Cet épisode de l’Évangile rapporte la situation personnelle de cette femme. C’est le destin singulier de sa rencontre avec Jésus même si elle est seulement connue en tant que pécheresse. Mais comme bien des personnages anonymes de l’Évangile, elle devient un symbole. Elle représente l’humanité infidèle à l’alliance que Dieu a conclue avec elle. Cette humanité pécheresse inclut les accusateurs de cette femme et tous ceux que nous ne voyons pas. Nous sommes tous concernés par cette situation de péché et nous reconnaissons nos infidélités, nos refus d’amour et notre orgueil. Tous, nous sommes invités à déposer au pied du Seigneur le fardeau de nos péchés pour que sa miséricorde nous en libère.
Un avenir de lumière nous est offert comme pour Israël à son retour d’exil. Telle l’épouse infidèle dont parle les prophètes, le peuple élu avait rompu l’Alliance et Dieu l’avait châtié pour ses fautes. Mais, dans sa tendresse, il le ramène sur sa terre et le prophète Isaïe l’invite à regarder l’avenir. Une nouvelle étape s’ouvre pour Israël, le temps d’une alliance plus profonde avec Dieu où il inscrira sa loi dans leur cœur.

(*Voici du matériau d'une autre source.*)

/-- 30_encoding.md R92, 60_exceptions.md R205: a word that no row matches, or an EGCD word with repeated destinations,
raises `IllegalCommand` (4) when issued to an engine that is not halted, whatever the registers hold. -/
def Obligations.IllegalWordRaisesIllegalCommand : Prop :=
  ∀ (s : State) (cw : Word32) (rest : List HostAccess),
    s.pending = .write32 0x004 cw :: rest → s.halted = false →
    ((∀ r ∈ opcodeTable, cw &&& r.mask ≠ r.pattern) ∨
      (bits cw 31 24 = 0x20 ∧
        (bits cw 23 20 = bits cw 19 16 ∨ bits cw 23 20 = bits cw 15 12 ∨ bits cw 19 16 = bits cw 15 12))) →
    step s = .next { s with pending := rest, status := 0x14, faultcmd := cw }

/-! ### Steps: host accesses (20_memory.md, 60_exceptions.md) -/

/-- 20_memory.md R60, 30_encoding.md R91, 60_exceptions.md R202: a `CMD` write is dropped while the engine is halted;
otherwise the step is the decoded command's, or `IllegalCommand`. The access leaves the list of pending ones first (the
model's own field, log entry 3). -/
def Obligations.StepIssuesTheDecodedCommand : Prop :=
  ∀ (s : State) (cw : Word32) (rest : List HostAccess), s.pending = .write32 0x004 cw :: rest →
    (s.halted = true → step s = .next { s with pending := rest }) ∧
    (s.halted = false → ∀ i, decode cw = .ok i → step s = exec i { s with pending := rest }) ∧
    (s.halted = false → ∀ d, decode cw = .error d →
      step s = .next { s with pending := rest, status := 0x14, faultcmd := cw })

/-- The model's `withFetchWord` (log entry 3): the very next step runs the instruction the table's word decodes to. -/
def Obligations.PlacedWordRunsNext : Prop :=
  ∀ (s : State) (w : Nat) (i : Instr), s.halted = false → decodeTableWord 32 w = some i →
    step (s.withFetchWord 32 w) = exec i s

/-- The model's choice of log entry 3: with no access pending a step changes nothing (60_exceptions.md R222: between
commands the engine is idle and keeps all state). -/
def Obligations.IdleEngineKeepsState : Prop :=
  ∀ s : State, s.pending = [] → step s = .next s

/-- 20_memory.md R63: an access has a step exactly when it is part of the interface. -/
def Obligations.AccessHasStepExactlyWhenAdmitted : Prop :=
  ∀ (s : State) (a : HostAccess) (rest : List HostAccess), s.params.wf = true → s.pending = a :: rest →
    ((∃ t, step s = .next t) ↔ Admitted s.params a)

/-- 20_memory.md R58, R59, 10_state.md R34: a read of each register returns its value and changes nothing else
of the block; `pending` and `reads` are the model's own (log entries 3 and 4). -/
def Obligations.HostReadsReturnRegisters : Prop :=
  ∀ (s : State) (off : Nat) (v : Word32) (rest : List HostAccess), s.pending = .read32 off :: rest →
    (off, v) ∈ [(0x000, BitVec.ofNat 32 (s.params.w + 15 * 2 ^ 8 + 3 * 2 ^ 12 + 1 * 2 ^ 16)), (0x004, 0),
      (0x008, s.status), (0x00C, 0), (0x010, s.cmdseq), (0x014, s.faultcmd),
      (0x018, BitVec.ofNat 32 s.params.capWords), (0x01C, BitVec.ofNat 32 s.params.memBytes)] →
    step s = .next { s with pending := rest, reads := v :: s.reads }

/-- 20_memory.md R61: a read of the OPMEM image returns the four bytes, little-endian, and changes nothing else of the
block; `pending` and `reads` are the model's own (log entries 3 and 4). -/
def Obligations.HostReadOfOpmemReturnsBytes : Prop :=
  ∀ (s : State) (q : Nat) (rest : List HostAccess), s.pending = .read32 (0x1000 + q) :: rest →
    q % 4 = 0 → q + 4 ≤ s.params.memBytes →
    step s = .next { s with pending := rest, reads := BitVec.ofNat 32 (byteSum s.opmem q 4) :: s.reads }

/-- 20_memory.md R62: a write of the OPMEM image stores the four bytes, little-endian, whatever `STATUS.FAULT` is; every
other byte and all other state is unchanged; `pending` is the model's own (log entry 3). -/
def Obligations.HostWriteOfOpmemStoresBytes : Prop :=
  ∀ (s : State) (q : Nat) (v : Word32) (rest : List HostAccess), s.pending = .write32 (0x1000 + q) v :: rest →
    q % 4 = 0 → q + 4 ≤ s.params.memBytes → Memory.wf s.opmem = true →
    ∃ m, step s = .next { s with pending := rest, opmem := m } ∧
      (∀ j < 4, Memory.read m (q + j) = BitVec.ofNat 8 (v.toNat / 2 ^ (8 * j))) ∧
      (∀ b, b < q ∨ q + 4 ≤ b → Memory.read m b = Memory.read s.opmem b)

/-- 10_state.md R36, 70_reset_and_hazards.md R231: a write of `CTRL` with a reserved bit is refused, 0 does nothing, `CLRF`
clears the fault alone, `SRST` (alone or with `CLRF`) gives the reset values and keeps OPMEM; a read returns 0.
The model's own: the refusal's name (log entry 5), that a soft reset keeps `params`, `pending` and `reads` (log entry 11),
that the access leaves `pending` (log entry 3) and that the value read is put into `reads` (log entry 4). -/
def Obligations.CtrlWriteClearsOrResets : Prop :=
  ∀ (s : State) (v : Word32) (rest : List HostAccess),
    (s.pending = .write32 0x00C v :: rest →
      (4 ≤ v.toNat → step s = .refused (.ctrlReservedBits v)) ∧
      (v = 0 → step s = .next { s with pending := rest }) ∧
      (v = 1 → step s = .next { s with pending := rest, status := 0 }) ∧
      (v = 2 ∨ v = 3 →
        step s = .next { s with
          pending := rest, regs := Vector.replicate 16 none, ctxs := Vector.replicate 4 none,
          cmdseq := 0, status := 0, faultcmd := 0 })) ∧
    (s.pending = .read32 0x00C :: rest → step s = .next { s with pending := rest, reads := 0 :: s.reads })

/-- 60_exceptions.md R202, R215: a halted engine stays halted, with its registers, contexts, counter, status and fault word
as they were, until a `CTRL` write that clears the fault or resets. -/
def Obligations.HaltedUntilCtrlWrite : Prop :=
  ∀ s t : State, s.halted = true → step s = .next t →
    (t.halted = true ∧ t.regs = s.regs ∧ t.ctxs = s.ctxs ∧ t.cmdseq = s.cmdseq ∧ t.status = s.status ∧
      t.faultcmd = s.faultcmd) ∨
    ∃ v rest, s.pending = .write32 0x00C v :: rest ∧ (v = 1 ∨ v = 2 ∨ v = 3)

/-- 10_state.md R31: `CMDSEQ` changes only when a command retires, then by 1 modulo 2^32, or by a soft reset, then to 0. -/
def Obligations.CmdseqCountsRetirements : Prop :=
  ∀ s t : State, step s = .next t →
    t.cmdseq = s.cmdseq ∨
    (∃ cw rest, s.pending = .write32 0x004 cw :: rest ∧ s.halted = false ∧ t.status = s.status ∧
      t.cmdseq = BitVec.ofNat 32 ((s.cmdseq.toNat + 1) % 2 ^ 32)) ∨
    (∃ v rest, s.pending = .write32 0x00C v :: rest ∧ (v = 2 ∨ v = 3) ∧ t.cmdseq = 0)

/-- 00_scope.md R16: a run is clean exactly when it reaches its end with `FAULT = 0` there and no `CMD` write of the program
meets a halted engine (which would drop it, 20_memory.md R60). -/
def Obligations.CleanRunIsUnhaltedAndDropsNothing : Prop :=
  ∀ (as : List HostAccess) (s : State),
    cleanRun as s = true ↔
      (∃ t, runProgram as s = .next t ∧ t.halted = false) ∧
      ∀ (k : Nat) (cw : Word32) (t : State), as[k]? = some (.write32 0x004 cw) → runProgram (as.take k) s = .next t →
        t.halted = false

/-- 00_scope.md R16 with 60_exceptions.md R202, R204 and 10_state.md R31: in a clean run of a program that never writes
`CTRL`, every command issued retires: `CMDSEQ` advances by their number, and `STATUS` and `FAULTCMD` end as they began. -/
def Obligations.CleanRunRetiresEveryCommand : Prop :=
  ∀ (as : List HostAccess) (s t : State),
    (∀ v, HostAccess.write32 0x00C v ∉ as) → cleanRun as s = true → runProgram as s = .next t →
    t.cmdseq = s.cmdseq + BitVec.ofNat 32 (as.countP isCommand) ∧ t.status = s.status ∧ t.faultcmd = s.faultcmd

/-! ### Reset and the legal states -/

/-- 10_state.md R39: the reset values, whatever the parameters and whatever OPMEM holds. -/
def Obligations.ResetLeavesNothingWritten : Prop :=
  (∀ (p : Params) (m : Memory),
    (∀ i, (State.resetWith p m).regs.get i = none) ∧ (∀ k, (State.resetWith p m).ctxs.get k = none) ∧
    (State.resetWith p m).cmdseq = 0 ∧ (State.resetWith p m).status = 0 ∧ (State.resetWith p m).faultcmd = 0 ∧
    (State.resetWith p m).opmem = m ∧ (State.resetWith p m).params = p) ∧
  State.reset = State.resetWith resetParams []

/-- The reset state is legal, for every legal choice of parameters and every content of OPMEM. -/
def Obligations.ResetIsLegal : Prop :=
  State.reset.Inv ∧
  ∀ (p : Params) (m : Memory), p.wf = true → Memory.wf m = true → Memory.within p.memBytes m = true →
    (State.resetWith p m).Inv

/-- Every step keeps a legal state legal: parameters, registers within capacity (10_state.md R25), contexts that satisfy
R27 (R28), a legal `STATUS` (R32), OPMEM in canonical form. -/
def Obligations.StepKeepsLegalState : Prop :=
  ∀ s t : State, s.Inv → step s = .next t → t.Inv

/-- 10_state.md R32: `FAULT = 1` exactly when `ERR ≠ 0`, reserved bits 0, `ERR` at most 9, kept by every step. -/
def Obligations.StepKeepsStatusLegal : Prop :=
  ∀ s t : State, s.statusLegal → step s = .next t → t.statusLegal

/-- 10_state.md R25: no step leaves more than CAP_WORDS words in a register. -/
def Obligations.StepKeepsRegistersWithinCapacity : Prop :=
  ∀ s t : State, s.regsFit → step s = .next t → t.regsFit

/-- 10_state.md R28: no step leaves a context register with a record that breaks a line of R27. -/
def Obligations.StepKeepsContextsValid : Prop :=
  ∀ s t : State, s.regsFit → s.ctxsValid → step s = .next t → t.ctxsValid

/-- OPMEM keeps its canonical form and lists no address at or above MEM_BYTES (20_memory.md R54). -/
def Obligations.StepKeepsOpmemCanonical : Prop :=
  ∀ s t : State, s.opmemLegal → step s = .next t → t.opmemLegal

/-- 10_state.md R34: the configuration is constant. -/
def Obligations.StepKeepsParameters : Prop :=
  ∀ s t : State, step s = .next t → t.params = s.params

/-! ### All commands: retiring, faulting, frames -/

/-- 00_scope.md R15, 60_exceptions.md R204, 10_state.md R31: in every state every command has exactly one next state: it
retires, `CMDSEQ` advancing and `STATUS`, `FAULTCMD`, the parameters and the host's fields unchanged, or it raises one
error and changes only `STATUS` and `FAULTCMD`. -/
def Obligations.EveryCommandRetiresOrRaises : Prop :=
  ∀ (i : Instr) (s : State),
    (∃ t, exec i s = .next t ∧ t.cmdseq = s.cmdseq + 1 ∧ t.status = s.status ∧ t.faultcmd = s.faultcmd ∧
      t.params = s.params ∧ t.pending = s.pending ∧ t.reads = s.reads) ∨
    ∃ code, 1 ≤ code ∧ code ≤ 9 ∧ Raises i s code

/-- 10_state.md R41, R30, 30_encoding.md R97: what a command leaves unchanged: every BigInt register that is not a
destination, every context register but the one CTXSETUP or CTXCLR names, every byte of OPMEM but those of the image ST
stores, at the addresses its meaning computes. -/
def Obligations.CommandWritesOnlyItsDestinations : Prop :=
  ∀ (i : Instr) (s t : State), exec i s = .next t →
    (∀ j, j ∉ regDests i → t.regs.get j = s.regs.get j) ∧
    (∀ k, k ∉ ctxDests i → t.ctxs.get k = s.ctxs.get k) ∧
    (∀ b, ¬ storesTo s.params s i b → Memory.read t.opmem b = Memory.read s.opmem b)

/-- 10_state.md R41, R38: what a command does depends on its sources alone: on two states that agree on them and on the
parameters it raises the same error, or retires in both with the same destinations and the same stored bytes. Both OPMEMs
are in canonical form, the model's representation (log entry 2). -/
def Obligations.CommandReadsOnlyItsSources : Prop :=
  ∀ (i : Instr) (s s' : State), s'.params = s.params →
    (∀ j ∈ regSources i, s'.regs.get j = s.regs.get j) → (∀ k ∈ ctxSources i, s'.ctxs.get k = s.ctxs.get k) →
    (readsOpmem i = true → s'.opmem = s.opmem) → Memory.wf s.opmem = true → Memory.wf s'.opmem = true →
    (∃ code, Raises i s code ∧ Raises i s' code) ∨
    ∃ t t', exec i s = .next t ∧ exec i s' = .next t' ∧ t.cmdseq = s.cmdseq + 1 ∧ t'.cmdseq = s'.cmdseq + 1 ∧
      (∀ j ∈ regDests i, t'.regs.get j = t.regs.get j) ∧ (∀ k ∈ ctxDests i, t'.ctxs.get k = t.ctxs.get k) ∧
      (∀ b, storesTo s.params s i b → Memory.read t'.opmem b = Memory.read t.opmem b)

/-- 60_exceptions.md R211: from a legal state that is not halted, a command raises only the errors the table marks. -/
def Obligations.CommandRaisesOnlyTableErrors : Prop :=
  ∀ (i : Instr) (s t : State), i.wellFormed = true → s.Inv → s.status = 0 → exec i s = .next t →
    t.status = 0 ∨ t.err ∈ possibleCodes i

/-! ### Data movement (40_data_movement.md) -/

/-- 40_data_movement.md R110. -/
def Obligations.NopOnlyCounts : Prop :=
  HasWord .nop 0x00000000 ∧ ∀ s : State, exec .nop s = .next { s with cmdseq := s.cmdseq + 1 }

/-- 40_data_movement.md R111. -/
def Obligations.LiLoadsImmediate : Prop :=
  ∀ (s : State) (rd : RegIdx) (imm20 : BitVec 20),
    HasWord (.li rd imm20) (0x01000000 + rd.val * 2 ^ 20 + imm20.toNat) ∧
    WritesOrExceeds (.li rd imm20) s rd (imm20.toNat : Int)

/-- 40_data_movement.md R112: LD by the header and magnitude words it finds, in the order of its checks. -/
def Obligations.LdLoadsCanonicalImage : Prop :=
  ∀ (s : State) (rd : RegIdx) (imm20 : BitVec 20) (a sign k : Nat), a = imm20.toNat →
    sign = opWord s.params s.opmem a / 2 ^ (s.params.w - 1) →
    k = opWord s.params s.opmem a % 2 ^ (s.params.w - 1) →
    HasWord (.ld rd imm20) (0x02000000 + rd.val * 2 ^ 20 + imm20.toNat) ∧
    (s.params.memBytes < (a + 1) * s.params.wb → Raises (.ld rd imm20) s 7) ∧
    ((a + 1) * s.params.wb ≤ s.params.memBytes → s.params.memBytes < (a + 1 + k) * s.params.wb →
      Raises (.ld rd imm20) s 7) ∧
    ((a + 1 + k) * s.params.wb ≤ s.params.memBytes →
      (k = 0 ∧ sign = 1 ∨ 0 < k ∧ opWord s.params s.opmem (a + k) = 0) → Raises (.ld rd imm20) s 9) ∧
    ((a + 1 + k) * s.params.wb ≤ s.params.memBytes →
      ¬ (k = 0 ∧ sign = 1 ∨ 0 < k ∧ opWord s.params s.opmem (a + k) = 0) →
      (s.params.capWords < k → Raises (.ld rd imm20) s 8) ∧
      (k ≤ s.params.capWords → RetiresToReg (.ld rd imm20) s rd
        ((-1) ^ sign * ((∑ j ∈ Finset.range k, opWord s.params s.opmem (a + 1 + j) * 2 ^ (j * s.params.w) : Nat) : Int))))

/-- 40_data_movement.md R113: ST stores the header and the magnitude words, no other byte and nothing else changes, or it
stores nothing at all. -/
def Obligations.StStoresCanonicalImage : Prop :=
  ∀ (s : State) (rs : RegIdx) (imm20 : BitVec 20), s.params.wf = true → s.regsFit → Memory.wf s.opmem = true →
    HasWord (.st rs imm20) (0x03000000 + rs.val * 2 ^ 20 + imm20.toNat) ∧
    (SomeUnwritten s [rs] → Raises (.st rs imm20) s 5) ∧
    ∀ (v : Int) (k : Nat), s.regs.get rs = some v → WordCount s.params.w v k →
      (s.params.memBytes < imageEnd s.params imm20.toNat k → Raises (.st rs imm20) s 7) ∧
      (imageEnd s.params imm20.toNat k ≤ s.params.memBytes →
        ∃ m, exec (.st rs imm20) s = .next { s with opmem := m, cmdseq := s.cmdseq + 1 } ∧
          opWord s.params m imm20.toNat = (if v < 0 then 1 else 0) * 2 ^ (s.params.w - 1) + k ∧
          (∀ j < k, opWord s.params m (imm20.toNat + 1 + j) = v.natAbs / 2 ^ (j * s.params.w) % 2 ^ s.params.w) ∧
          (∀ b, b < wordAddress s.params imm20.toNat ∨ imageEnd s.params imm20.toNat k ≤ b →
            Memory.read m b = Memory.read s.opmem b))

En ce temps de Carême, nous sommes appelés à revenir vers le Seigneur, personnellement et en Église. Le Sauveur vient purifier et renouveler nos cœurs. Il les libère du piège dans lequel risque de les enfermer une observance légaliste pour les combler de sa miséricorde. Même les cœurs de pierre peuvent être changés en cœur de chair. La porte de l’espérance est toujours ouverte devant nous.
L’amour de Jésus nous précède et nous entraîne. Il nous en donne la preuve dans sa mort et sa résurrection. Soyons les uns pour les autres témoins de la miséricorde du Père, ouverts à la souffrance de ceux qui nous entourent, à l’exemple de Jésus qui a donné sa vie par amour pour le monde.